Deutetrabenazine (Austedo) and valbenazine (Ingrezza): These newer VMAT2 inhibitors also carry warnings for depression and suicidality, though the Boxed Warning specifically applies to tetrabenazine. All VMAT2 inhibitors should be used with caution in patients with a history of depression or suicidality.
QT prolongation: VMAT2 inhibitors can prolong the QT interval on the ECG, increasing the risk of serious cardiac arrhythmias. Baseline ECG is recommended. Avoid combining with other QT-prolonging drugs. Report palpitations, dizziness, or fainting.

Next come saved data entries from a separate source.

/-- What an access does (R226 to R243, R220). -/
inductive AccOp where
  | load (n : BitVec 6) (ty : Nat)
  | vload (n : BitVec 6) (lanes : Double) (ty : Nat)
  | store
  | amo (n : BitVec 6) (op : Nat) (ty : Nat)
  | cas (n : BitVec 6) (ty : Nat) (new : Double)
  | vamo (n : BitVec 6) (op : Nat) (lanes : Double)
  | ldsc (n : BitVec 6)
  | rget (n : BitVec 6) (ring : Nat) (ty : Nat)
  /-- queue descriptor and packet image (R220) -/
  | launch (n : BitVec 6) (desc src : Nat)
  /-- an L2 line's write-back to its home (R378) -/
  | writeback (dir : Bool)
  /-- CWB, CINV or CFLUSH (R239): whether it writes back and whether it drops, its extent and its scope -/
  | maint (wb drop : Bool) (ext scope : Nat)
  /-- the tile's bytes as MSTZ read them at its issue (R273) -/
  | mstz (data : List Byte)
  deriving DecidableEq, Repr

/-- Where an access is performed (R230). -/
inductive Place where
  | lm | l1d | l2 | home | staging | host | remote
  deriving DecidableEq, Repr

/-- How far an access has come. -/
inductive AccPhase where
  | pending
  /-- held at the home by a demand-mode fault (R536) -/
  | held
  | performed
  deriving DecidableEq, Repr

/-- An access that has left its slot and not completed (R225, R366). -/
structure Access where
  id : Nat
  team : TeamRef
  die : Nat
  pcore : Nat
  tenant : Nat
  slot : Slot
  pos : Nat
  word : Word32
  va : Nat
  path : Path
  /-- the scope of an acquire, a release or an atomic; none is `plain` (R11) -/
  scope : Option (BitVec 3)
  rp : Bool
  place : Place
  op : AccOp
  /-- the elements still to be performed -/
  parts : List Part
  /-- the elements performed as it left its slot, and the values that they read by lane (R229, R238) -/
  early : List Part
  got : List (Nat × Nat)
  /-- a release: the writes that it waits for (R370, R378) -/
  waits : Option (List Nat)
  /-- a release that has issued its write-backs (R378) -/
  sent : Bool
  phase : AccPhase
  /-- the results, written when the operation completes (R79) -/
  results : List Write
  /-- the write it counts as in RELC, if any (R184) -/
  wid : Option Nat
  issued : Nat
  deriving DecidableEq, Repr

/-- A write that is not yet acknowledged everywhere: the RELC fields that still count it (R184). -/
structure PendingWrite where
  id : Nat
  path : Path
  /-- position of the operation that writes; 0 for a write-back -/
  pos : Nat
  /-- how many writes it stands for: a copy's are counted by lines (R289) -/
  count : Nat
  /-- the request entries that a store holds until it is acknowledged at .core (R225) -/
  entries : Nat
  core : Bool
  die : Bool
  pkg : Bool
  sys : Bool
  deriving DecidableEq, Repr

/-- A line of an L1D or an L2 cache (R347, R348, R377, R379, R585): `bytes` holds none where the line has no
valid byte. -/
structure Line where
  ipa : Nat
  tenant : Nat
  bytes : List (Option Byte)
  dirty : List Bool
  fill : Nat
  /-- reference cycle at which the bytes left their home: a copy of a copy is as old as its source (R379) -/
  origin : Nat
  /-- exponents of the blocks that start in the line, with the window's fmt; none when not covered (R162) -/
  side : Option (Nat × List (Nat × Byte))
  /-- filled with its sideband since it was allocated (R164) -/
  sided : Bool
  /-- evicted, and gone once its write-back has been performed (R348) -/
  leaving : Bool
  /-- the bytes that a write-back on its way carries, where they are still dirty (R239, R378) -/
  sent : List (Option Byte) := List.replicate 64 none
  deriving DecidableEq, Repr

/-- A line of the hub cache (R350): `pa` is where its bytes go when it is written back. -/
structure HubLine where
  ipa : Nat
  pa : Nat
  bytes : List Byte
  dirty : Bool
  side : Option (Nat × List (Nat × Byte))
  /-- its sideband has been read since it was allocated (R164) -/
  sided : Bool
  deriving DecidableEq, Repr

/-- A leaf of the page table: its entry and the size of its page in bits (R360, R361). -/
structure Leaf where
  entry : Double
  bits : Nat
  deriving DecidableEq, Repr

/-- An entry of the translation caches (R364): the first local IPA of its page, and its leaf. -/
structure TlbEntry where
  base : Nat
  leaf : Leaf
  deriving DecidableEq, Repr

/-- A 64-byte line of the instruction store (R67, R106). -/
structure ILine where
  ipa : Nat
  bytes : List Byte
  deriving DecidableEq, Repr

/-- One team, as its resident slot holds it (R38). -/
structure Team where
  ref : TeamRef
  resident : Bool
  tenant : Nat
  cluster : Nat
  s : Vector Double 64
  a : Vector Double 16
  d : Vector Double 16
  p : Vector Bool 8
  m : Vector Double 8
  v : Vector VReg 64
  tsw : Double
  tid : Double
  cid : Double
  lmg : Double
  ecnt : Double
  /-- ECNT as the controller last sampled it, for the retired load of a µs (R449) -/
  ecntMark : Double
  lcnt : Word32
  yls : Vector Double 4
  nsm : Vector Double 4
  vwin : Vector Double 8
  /-- address of the next bundle that dispatch places -/
  pc : Nat
  /-- the bundle that dispatch is placing and its address -/
  cur : Bundle
  bpc : Nat
  /-- positions each slot has passed: slot j next passes position `pass[j]` (R69) -/
  pass : Vector Nat 8
  queue : List Placed
  /-- slots that held at their last own cycle (R71) -/
  holding : Vector Bool 8
  /-- LCNT of the last bundle placed (R181) -/
  lcntNow : Word32
  /-- action 1 has passed the CT operation of the next bundle (R425, R504) -/
  skipCt : Bool
  /-- the next bundle is a delay bundle; its branch's target when taken (R88) -/
  delay : Option (Option Nat)
  /-- s62 of a CALL or JMPR waits for the length of its delay bundle (R187) -/
  link : Bool
  loop : Option LoopSt
  sync : Option Sync
  /-- dispatch waits at a REFW until this reference cycle (R199) -/
  refwUntil : Option Nat
  park : Park
  /-- the S-type bundle that parked the team has been passed and the core may hand over (R58) -/
  handover : Bool
  flight : List Landing
  vars : List Access
  writes : List PendingWrite
  /-- the write-backs of the STL that waits at its slot have been issued (R378) -/
  stlSent : Bool
  /-- the writes that the FENCE at its slot waits for (R216, R380), and whether it has issued its write-backs -/
  fenceSet : Option (List Nat)
  fenceSent : Bool
  /-- scopes of the team's FENCEs of kind stores or all: an AMO or CAS at one of them is a release (R380) -/
  relScopes : List (BitVec 3)
  /-- the PHASE that waits at its slot has been applied: the reference cycle before which its drain has not ended (R219) -/
  phaseEnd : Option Nat
  /-- phase of the team's last BARA on each barrier (R193) -/
  noted : Vector (Option Nat) 16
  arrivals : List Arrival
  /-- WWAKEs not yet sent: LS position to pass, key, package, n (R198) -/
  wakes : List (Nat × Nat × Nat × Nat)
  /-- the latest acquires: reference cycle of the last at .cove or .die, and at .pkg or wider (R379) -/
  acqDie : Nat
  acqPkg : Nat
  trap : Option TrapSt
  /-- deferred engine traps not yet taken: cause, address, word (R530) -/
  deferred : List (Nat × Nat × Word32)
  budget : Nat
  counted : Nat
  /-- remaining slice in counted cycles (R410) -/
  slice : Nat
  miss : Nat
  issued : Bool
  /-- a boundary save or migration has been requested of the team (R61, R439) -/
  stopAsked : Bool
  forcedAsked : Bool
  callSeq : Option Nat
  saveArea : Nat
  lastMigration : Option Nat
  /-- the boundary at which the team stands is a NODE (R434) -/
  atNode : Bool
  deriving DecidableEq, Repr

/-- The accumulator memory (R260) by rows: key 128 t + i is row `i` of tile `t`, and an unlisted row is zero for epoch
0, and otherwise part of the unspecified array `epoch` (R261). -/
structure Acc where
  epoch : Nat
  rows : SMap (List Word32)
  deriving DecidableEq, Repr

/-- The B latch (R270): format, N and the bytes of each column with its exponents. -/
structure BLatch where
  fmt : Nat
  n : Nat
  cols : List (List Byte × List Nat)
  deriving DecidableEq, Repr

/-- What an interlocked MX operation does when its operands have arrived (R268, R271). -/
inductive MxKind where
  | mma (fmt : Nat) (clr hold : Bool)
  | mldb (fmt : Nat)
  | mldz
  /-- MZERO, MWR and MSCL: the rows that it writes, fixed at issue -/
  | put (rows : List (List Word32))
  deriving DecidableEq, Repr

/-- The covered words of an MX operation (R260): columns count on into later tiles. -/
structure Cover where
  z : Nat
  row0 : Nat
  rows : Nat
  col0 : Nat
  cols : Nat
  deriving DecidableEq, Repr

/-- A panel of a tile fetch (R263): its rows as pieces of the intermediate space, with the bytes of one row. -/
structure Panel where
  va : Nat
  pieces : List (Nat × Nat)
  rowBytes : Nat
  deriving DecidableEq, Repr

/-- An MX operation from its issue until its writes complete (R269, R422). -/
structure MxOp where
  id : Nat
  team : TeamRef
  tenant : Nat
  pos : Nat
  word : Word32
  /-- a(aA) and a(aB) at its issue, and the image of its v source (R423) -/
  aBase : Double
  bBase : Double
  src : VReg
  issued : Nat
  kind : MxKind
  cover : Cover
  writes : Bool
  aPanel : Option Panel
  bPanel : Option Panel
  /-- the operation whose latch fill its B columns come from (R270) -/
  bFrom : Option Nat
  /-- lines that the tile fetch unit waits for (R267) -/
  waiting : List Nat
  /-- lines held at the home by a demand-mode fault (R538) -/
  held : List Nat
  arrived : Bool
  aRows : List (List Byte × List Nat)
  bCols : Option (List (List Byte × List Nat))
  /-- beats still to run (R269) -/
  beats : Nat
  /-- MX cycles from its last beat to its writes: 21 (R269), or what was left of them at a forced save (R423) -/
  tail : Nat
  /-- MX cycles until its writes complete, once its last beat has run -/
  after : Option Nat
  /-- MX cycles since its issue (R424) -/
  age : Nat
  value : List (List Word32)
  deriving DecidableEq, Repr

/-- Lines pinned by an MMA or MLDB (R266, R271). -/
structure Pin where
  mid : Nat
  team : TeamRef
  bases : List Double
  lines : List Nat
  /-- rel = 0: stays until an MREL, a NODE or an END -/
  held : Bool
  /-- the operation's last beat has run -/
  ended : Bool
  /-- an MREL has named it -/
  released : Bool
  deriving DecidableEq, Repr

/-- A row of tri (R274): the fractions f × 2^38 of R(i, i..15) in columns i to 15 and of y, and the exponent. -/
structure TriRow where
  r : List Int
  y : Int
  g : Nat
  deriving DecidableEq, Repr

/-- The rotation array's state (R274, R515). -/
structure Tri where
  rows : List TriRow
  /-- the record: a direction word and a flip bit for each row, or empty -/
  record : Option (List (Word32 × Bool))
  range : Bool
  deriving DecidableEq, Repr

/-- An RX operation in flight that updates tri: the state it leaves when it lands (R275). -/
structure RxOp where
  id : Nat
  team : TeamRef
  pos : Nat
  word : Word32
  /-- the image of its v source at its issue (R423) -/
  src : VReg
  issued : Nat
  feed : Bool
  rem : Nat
  /-- MX cycles since its issue (R424) -/
  age : Nat
  tri : Tri
  deriving DecidableEq, Repr

/-- A matrix or rotation operation of fixed latency in flight: one with a register result, whose value is its slack entry's, or an
MREL (R104, R421 to R423). -/
structure FixedOp where
  id : Nat
  team : TeamRef
  slot : Slot
  pos : Nat
  word : Word32
  aBase : Double
  src : VReg
  rem : Nat
  /-- MX cycles since its issue (R424) -/
  age : Nat
  deriving DecidableEq, Repr

/-- What a copy or sweep operation does, its operands read at issue (R289, R336). -/
inductive CopyKind where
  | cpy (dst src ds ss : Nat) (beats row : Nat)
  | cpyl (desc : Nat)
  | cpyg (dst base list : Nat) (count e : Nat)
  /-- the slots taken, with the ring's layout at the issue (R300, R532) -/
  | cpyr (ring src base lsz cnt slot0 n : Nat)
  | wsld (off src count : Nat)
  | shoal (h : Nat) (desc : Nat)
  | tide (h : Nat) (cr : BitVec 6) (max : Nat) (quiet : Bool)
  | reefLd (h : Nat) (img : Nat)
  | reefSt (h : Nat) (img : Nat)
  | reefWake (h : Nat)
  | reefClr (h : Nat)
  | ctxi (h : Nat) (img : Word32)
  deriving DecidableEq, Repr

/-- A CPYL descriptor as the engine read it (R294, R295). -/
structure Tensor where
  src : Nat
  dst : Nat
  n : List Nat
  ss : List Int
  ds : List Int
  next : Nat
  deriving DecidableEq, Repr

/-- An entry of the core's copy queue (R67, R289). -/
structure Copy where
  id : Nat
  team : TeamRef
  tenant : Nat
  pos : Nat
  word : Word32
  /-- VWIN values at the issue (R355) -/
  vwin : Vector Double 8
  kind : CopyKind
  tensor : Option Tensor
  wid : Option Nat
  /-- stopped by a demand-mode fault; restarts after the retry (R538) -/
  held : Bool
  /-- a sweep operation whose COPY_COMPLETE is to come -/
  sent : Bool
  /-- DX cycles until its next COPY_COMPLETE or CPYL_PROGRESS, exactly or at least so many (R292) -/
  beats : Option Nat
  exact : Bool
  /-- units of its bytes that it has moved (R535) -/
  moved : Nat
  /-- source bytes that it has overwritten, by their IPA, as they stood before (R292) -/
  kept : SMap Byte
  deriving DecidableEq, Repr

/-- A shoal descriptor bound to h (R313, R314). -/
structure Shoal where
  cfg : Double
  plane : Nat
  edge : Word32
  code : Nat
  desc : Nat
  /-- bound as invalid (R518) -/
  invalid : Bool
  deriving DecidableEq, Repr

/-- A context of the running chunk (R318, R325). -/
structure Runner where
  elem : Nat
  w0 : Word32
  e0 : Word32
  e1 : Word32
  e2 : Word32
  ev : Word32
  cp : Bool
  cpc : Nat
  /-- operations executed in this run (R519) -/
  ops : Nat
  active : Bool
  ste : Option Word32
  deriving DecidableEq, Repr

/-- What the sweep engine does next (R337). -/
inductive SweepPhase where
  | idle
  /-- at a chunk boundary: the next chunk is decided (R324) -/
  | boundary
  | load (wait : Nat)
  | run
  | commit (wait : Nat)
  | ending (wait : Nat)
  /-- paused at a boundary for at most so many VX cycles, this one included (R338) -/
  | paused (left : Nat)
  deriving DecidableEq, Repr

Do not abruptly stop: Abrupt discontinuation of tetrabenazine or deutetrabenazine can cause withdrawal symptoms including worsening chorea. Taper under physician guidance.
CYP2D6 drug interactions (tetrabenazine): Tetrabenazine is extensively metabolized by the CYP2D6 enzyme. Patients who are CYP2D6 poor metabolizers or who take strong CYP2D6 inhibitors (fluoxetine, paroxetine, bupropion) require dose adjustment. Discuss all medications with your neurologist.
Antipsychotics for behavioral symptoms in HD — Monitoring:
Quetiapine, haloperidol, olanzapine, and other antipsychotics are used for psychiatric and behavioral symptoms in HD. These carry the same Boxed Warning as for other uses in elderly with dementia-related psychosis (increased risk of death). In HD, they should be used at the lowest effective dose with regular reassessment. Tardive dyskinesia (drug-induced, irreversible movement disorder) can develop with long-term antipsychotic use — difficult to distinguish from HD chorea. Regular movement disorder assessment is needed.